Lu Verne Community School District is a school district headquartered in Lu Verne, Iowa.

The district, which occupies sections of Kossuth, Hancock, and Humboldt counties, serves Lu Verne, Corwith, and Wesley.

History
In 1984, the Corwith–Wesley Community School District established a grade-sharing arrangement, in which it operated Corwith–Wesley–Lu Verne High School, with the Lu Verne district sending its secondary students there.

On July 1, 1988, the Boone Valley Community School District dissolved, with a portion transferred to the Lu Verne district.

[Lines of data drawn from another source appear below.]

/-- The device operating system configures the page-walk graph of a die (R16): the free walker region starts to load the
image at a physical address, once a generation is free (R324). It belongs to no context and no launch. -/
def State.loadWalker (s : State) (die image : Nat) (pl : Placement) : State :=
  match s.region? (128 + die) with
  | some reg =>
    if s.running && decide (die < 8) && reg.state == .free then
      match s.mem.nextGen (128 + die) reg.gen with
      | some gen =>
        s.setRegion (128 + die) { Region.empty with state := .loading, gen := gen, ctx := 1024, image := some image, pl := pl }
      | none => s
    else s
  | none => s

/-! ### Service -/

/-- What service undoes of the actions of R432: conservative timings, and a cluster mapped out; a slow mark stays (R438). -/
def PlatSt.serviced (p : PlatSt) : Service → PlatSt
  | .timings => { p with conservative := false }
  | .cluster n => { p with clusters := sset 0 p.clusters n (sget 0 p.clusters n % 2), mapOutNext := setDel n p.mapOutNext }

/-! ### CONFIG_REGISTER_WRITE -/

/-- CONFIG_REGISTER_WRITE: the device operating system writes one of its tables, configures a walker region (R16), or service
undoes an action (R432); a record that must be refused changes nothing. -/
def execConfigRegisterWrite (w : ConfigWrite) (s : State) : Res :=
  match w with
  | .createContext c => .next (s.createContext c)
  | .destroyContext ctx => .next (s.destroyContext ctx)
  | .frame frame owner ro derived leaf => .next (s.setFrame frame owner ro derived leaf)
  | .hostRange idx r => .next (s.setHostRange idx r)
  | .groupRecord group r => .next (s.setGroupRecord group r)
  | .bucket die ctx rate burst borrower => .next (s.setBucket die ctx rate burst borrower)
  | .timeEntry idx e => .next (s.setTimeEntry idx e)
  | .ageLimit die ns =>
    .next (if die < 8 then { s with sched := { s.sched with ageLimits := sset 0 s.sched.ageLimits die ns } } else s)
  | .externalWaitLimit ns => .next { s with sched := { s.sched with extLimit := ns } }
  | .badgerWatermark n => .next { s with mem := { s.mem with badgerMark := n } }
  | .exportSize gib => .next (if gib ≤ 384 then { s with plat := { s.plat with exportGib := gib } } else s)
  | .walkerGraph die image pl => .next (s.loadWalker die image pl)
  | .service x => .next ({ s with plat := s.plat.serviced x } : State).mailed

/-! ### SHOOTDOWN -/

/-- The translation nodes of a graph without the entries of a context that cover a VA (R397). -/
def GraphSt.shoot (g : GraphSt) (ctx va : Nat) : GraphSt :=
  { g with
    elems := g.elems.map fun el =>
      match el.ks with
      | .e x => el.setE { x with tlb := x.tlb.filter fun t => !(t.ctx == ctx && decide (t.va ≤ va) && decide (va < t.va + t.size)) }
      | _ => el }

/-- SHOOTDOWN (R397, R404): every translation node drops the page, saved images with them, and the walks under way for the context
answer nothing more. (DEDUCED, log 127.) -/
def execShootdown (ctx va : Nat) (s : State) : Res :=
  .next { s with
    regions := s.regions.map fun x =>
      { x with g := x.g.map fun g => if x.ctx = ctx then g.unask.shoot ctx va else g.shoot ctx va }
    sched := { s.sched with
      launches := s.sched.launches.map fun l => { l with saved := l.saved.map fun g => g.shoot ctx va }
      checkpoints := s.sched.checkpoints.map fun (l, g) => (l, g.shoot ctx va) } }

/-! ### BADGER_VISIT -/

/-- The die of a frame: the die of the home slice of its first line, with 512 slices to a die (R19).
(DESIGN CHOICE, log 61.) -/
def MemSt.frameDie (m : MemSt) (frame : Nat) : Nat := (m.homeOf (frame * 1024)).val / 512

/-- Whether a frame holds pinned shadows: bytes of a base row of a declaration lie in it (R340, R355). -/
def State.pinned (s : State) (frame : Nat) : Bool :=
  s.drv.any fun d => d.rows.any fun w => d.touches w (frame * 2 ^ 16) (2 ^ 16)

/-- Where a page table of `level` has the leaf that maps a frame (R319). -/
def MemSt.findPte (m : MemSt) (frame : Nat) : (level table : Nat) → Option Nat
  | level, table =>
    (List.range 1024).findSome? fun i =>
      let a := table + 8 * i
      let x := m.pteOf a
      if !x.getLsbD 0 || !pteOk level x then none
      else if x.getLsbD 1 then
        match level with
        | 0 => none
        | l + 1 => m.findPte frame l (pteAddr x)
      else if m.maps a frame then some a
      else none

/-- Where the page-table entry that maps a frame stands (R319, R322): the one that is known, or one that the page tables of its
owner hold. -/
def State.framePte? (s : State) (frame : Nat) : Option Nat :=
  (s.mem.leafPtr? frame).orElse fun _ =>
    ((sget noFrame s.mem.frames frame).owner.bind s.root?).bind fun root => s.mem.findPte frame 3 root

/-- Whether a frame is of device memory type (R319): the entry that maps it says so. (DEDUCED, log 63.) -/
def State.deviceFrame (s : State) (frame : Nat) : Bool :=
  match s.framePte? frame with
  | some a => pte (s.mem.pteOf a) 3 2 == 2
  | none => false

/-- The page-table entry at an address with its A bit clear (R405). -/
def State.clearA (s : State) (leaf : Option Nat) : State :=
  match leaf with
  | some a => s.ownAmend (a + 2) 0x7F 0
  | none => s

/-- BADGER_VISIT (R405): each visit clears the frame's accessed bit and the A bit of the entry that maps it.
(DEDUCED, log 63.) -/
def execBadgerVisit (frame : Nat) (s : State) : Res :=
  let f := sget noFrame s.mem.frames frame
  let die := s.mem.frameDie frame
  let joins := f.owner.isSome && f.swept && !f.accessed && !s.pinned frame && !s.deviceFrame frame
    && !(s.mem.cold.any fun c => c.2 == frame) && decide ((s.mem.cold.filter fun c => c.1 == die).length < s.mem.badgerMark)
  let t := s.clearA (s.framePte? frame)
  .next { t with
    mem := { t.mem with
      frames := sset noFrame t.mem.frames frame { f with accessed := false, swept := f.owner.isSome }
      cold := if joins then t.mem.cold ++ [(die, frame)] else t.mem.cold } }

end Sys2Proof.Machine
end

By 2013, there were 86 students of all grade levels in the Lu Verne district and 115 students of all grade levels within the Corwith–Wesley district; districts cannot merge under Iowa law if they have fewer than 200 students total, and lower enrollments means getting less funds from the Iowa state government. At the time the two districts were trying to find a third school district for a new grade-sharing arrangement.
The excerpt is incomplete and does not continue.